WHAT IS NEEDED – When the line containing "rises (R117). -/" appears in the data below, begin copying there and stop only after the line containing "none => f.created q".

─── DATA SHOWN ───

-- ==== Sys2Proof/Machine/Items.lean ====
section
/-! DEFINITION. Work items (11): allocation records, flow windows, the item store, placement on cores, pre-emption and
the context area (02), the outcome of a run (Table 11.8), class A answers, and the end of a job. -/

namespace Sys2Proof.Machine

open Sys2Proof

/-! ### Allocation records (R116, R117, R273) -/

def State.setAlloc (s : State) (n : BitVec 16) (a : Alloc) : State :=
  { s with hb := { s.hb with allocs := Assoc.set Alloc.none s.hb.allocs n.toNat a } }

def overlaps (a n b m : Nat) : Bool := n ≠ 0 && m ≠ 0 && a < b + m && b < a + n

/-- Lowest address of a list of candidates, at or above nothing. -/
def lowest : List Nat → Option Nat
  | [] => none
  | a :: as => match lowest as with
    | none => some a
    | some b => some (if a ≤ b then a else b)

/-- The lowest 64 KiB-aligned place for an extent beside the live records of its tier (DESIGN CHOICE, log entry 13). -/
def State.allocPlace (s : State) (tierB : Bool) (extent : Nat) : Option Nat :=
  let lo := if tierB then tierBBase else itemStoreEnd + s.dieShift
  let hi := if tierB then tierBBase + s.tierBBytes else s.tierATop
  let live := s.hb.allocs.filter (fun e => e.2.live && e.2.tierB = tierB)
  let cands := lo :: live.map (fun e => roundUpTo (e.2.base + e.2.extent) 65536)
  lowest (cands.filter (fun b => b + extent ≤ hi && live.all (fun e => !overlaps b extent e.2.base e.2.extent)))

/-- The lowest record number in no use (R116). -/
def State.allocNumber (s : State) : Option Nat :=
  firstFrom (fun n => !(Assoc.get Alloc.none s.hb.allocs n).live) 65535 1

/-- Bytes of a range are zero again at the memory side; copies in a Vat's caches stay (R308). -/
def State.zeroRange (s : State) (a n : Nat) : State :=
  { s with mem := { s.mem with bytes := s.mem.bytes.filter (fun c => !(a ≤ c.1 && c.1 < a + n)) }.renew a n }

/-- Bytes of a range read zero, to every core too: the copies in the Vats' caches go (R273, "reads zero at load"). -/
def State.clearRange (s : State) (a n : Nat) : State :=
  let t := s.zeroRange a n
  { t with mem := { t.mem with l2 := t.mem.l2.filter (fun l => !(a < 64 * (l.line + 1) && 64 * l.line < a + n)) } }

/-- Create a record, whose bytes are zero at the memory side: its number, its base and the state, or none for want of numbers,
space or tier B. -/
def State.newAlloc (s : State) (job : BitVec 64) (tierB rw : Bool) (extent : Nat) :
    Option (BitVec 16 × Nat × State) :=
  match s.allocNumber, s.allocPlace tierB extent with
  | some n, some b =>
    let num := BitVec.ofNat 16 n
    some (num, b, (s.zeroRange b extent).setAlloc num
      { base := b, extent := extent, tierB := tierB, rw := rw, job := job, gen := (s.alloc num).gen, live := true })
  | _, _ => none

/-- Free a record: its generation rises (R117). -/
def State.freeAlloc (s : State) (n : BitVec 16) : State :=
  let a := s.alloc n
  if a.live then s.setAlloc n { a with live := false, gen := a.gen + 1 } else s

/-! ### Flows: created, accepted and freed items (R281) -/

def keyOf (flow : BitVec 20) (q : Nat) : ItemKey := { flow := flow, seq := BitVec.ofNat 40 q }

def FlowRun.created (f : FlowRun) (q : Nat) : Bool := q < f.next || f.ahead.contains q

/-- Move the lowest uncreated number past created ones. -/
def absorb : Nat → Nat → List Nat → Nat × List Nat
  | 0, n, a => (n, a)
  | fuel + 1, n, a => if a.contains n then absorb fuel (n + 1) (a.erase n) else (n, a)

def FlowRun.noteCreated (f : FlowRun) (q : Nat) : FlowRun :=
  if f.created q then f
  else
    let r := absorb (f.ahead.length + 1) f.next (q :: f.ahead)
    { f with next := r.1, ahead := r.2 }

def Phase.done : Phase → Bool
  | .accepted => true
  | .released => true
  | _ => false

/-- Item q of a flow has been accepted: it stands accepted, or it has been created and since removed. -/
def State.acceptedSeq (s : State) (f : FlowRun) (q : Nat) : Bool :=
  match s.item? (keyOf f.decl.flow q) with
  | some it => it.phase.done
  | none => f.created q

def Job.flow? (j : Job) (id : Nat) : Option FlowRun := j.flows.find? (fun f => f.decl.flow.toNat = id)
def Job.exch? (j : Job) (n : Nat) : Option ExchRec := j.exchanges.find? (fun e => e.exch.toNat = n)
def Job.input? (j : Job) (t : Nat) : Option InputRec := j.inputs.find? (fun i => i.table.toNat = t)

/-- Rounds of an exchange: the rows of its source table in runs of ROUND_ROWS (R186). -/
def Job.rounds (j : Job) (e : ExchRec) : Nat :=
  match j.input? e.table.toNat with
  | some i => ceilDiv i.rows e.roundRows
  | none => 0

/-- Partitions of an exchange; a BROADCAST exchange builds its rows as one (R183). -/
def ExchRec.parts (e : ExchRec) : Nat := if e.npart = 0 then 1 else e.npart

/-- r_lo and r_hi of a COLLECT item (R275). -/
def collectRounds (span roundRows s : Nat) : Nat × Nat := (s * span / roundRows, ((s + 1) * span - 1) / roundRows)

/-- The exchange a COLLECT flow's producer consumes. -/
def Job.collectExch (j : Job) (f : FlowRec) : Option ExchRec :=
  match j.flow? f.producer with
  | some p => j.exch? p.decl.producer
  | none => none

/-- Sequence numbers of the producer items one item of a CHAIN or COLLECT flow consumes, in order. -/
def Job.producerItems (j : Job) (f : FlowRec) (s : Nat) : List Nat :=
  match j.flow? f.producer with
  | none => []
  | some p =>
    if f.trigger = 2 then (List.range f.span).map (s * f.span + ·) |>.filter (· < p.decl.items)
    else match j.collectExch f with
      | none => []
      | some e =>
        let r := collectRounds f.span e.roundRows s
        (List.range ((r.2 - r.1 + 1) * e.parts)).map (r.1 * e.parts + ·) |>.filter (· < p.decl.items)

/-- Items of the flows of the job that consume item q of a flow, and all of them accepted (R281). -/
def State.consumed (s : State) (j : Job) (f : FlowRun) (q : Nat) : Bool :=
  j.flows.all (fun g =>
    if g.decl.trigger = 2 && g.decl.producer = f.decl.flow.toNat then s.acceptedSeq g (q / g.decl.span)
    else if g.decl.trigger = 4 && g.decl.producer = f.decl.flow.toNat then
      match j.collectExch g.decl with
      | none => true
      | some e =>
        let r := q / e.parts
        let lo := r * e.roundRows / g.decl.span
        let hi := ((r + 1) * e.roundRows - 1) / g.decl.span
        ((List.range (hi - lo + 1)).map (lo + ·)).all (fun c => g.decl.items ≤ c || s.acceptedSeq g c)
    else true)

/-- Rows of an item still wait in a send pool or are retained for a receiver (R196). -/
def State.rowsHeld (s : State) (key : ItemKey) : Bool :=
  s.slurry.any (fun x => x.pool.any (·.item = key) || x.retained.any (fun r => r.2.item = key))

/-- The output reservation of an accepted item is free (R281). -/
def State.freed (s : State) (j : Job) (f : FlowRun) (it : Item) : Bool :=
  it.phase.done &&
    (if f.decl.batch then decide (it.key.seq.toNat < f.egressed)
     else s.consumed j f it.key.seq.toNat && !s.rowsHeld it.key)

───

EXPECTED ANSWER –
/-- Free a record: its generation rises (R117). -/
def State.freeAlloc (s : State) (n : BitVec 16) : State :=
  let a := s.alloc n
  if a.live then s.setAlloc n { a with live := false, gen := a.gen + 1 } else s

/-! ### Flows: created, accepted and freed items (R281) -/

def keyOf (flow : BitVec 20) (q : Nat) : ItemKey := { flow := flow, seq := BitVec.ofNat 40 q }

def FlowRun.created (f : FlowRun) (q : Nat) : Bool := q < f.next || f.ahead.contains q

/-- Move the lowest uncreated number past created ones. -/
def absorb : Nat → Nat → List Nat → Nat × List Nat
  | 0, n, a => (n, a)
  | fuel + 1, n, a => if a.contains n then absorb fuel (n + 1) (a.erase n) else (n, a)

def FlowRun.noteCreated (f : FlowRun) (q : Nat) : FlowRun :=
  if f.created q then f
  else
    let r := absorb (f.ahead.length + 1) f.next (q :: f.ahead)
    { f with next := r.1, ahead := r.2 }

def Phase.done : Phase → Bool
  | .accepted => true
  | .released => true
  | _ => false

/-- Item q of a flow has been accepted: it stands accepted, or it has been created and since removed. -/
def State.acceptedSeq (s : State) (f : FlowRun) (q : Nat) : Bool :=
  match s.item? (keyOf f.decl.flow q) with
  | some it => it.phase.done
  | none => f.created q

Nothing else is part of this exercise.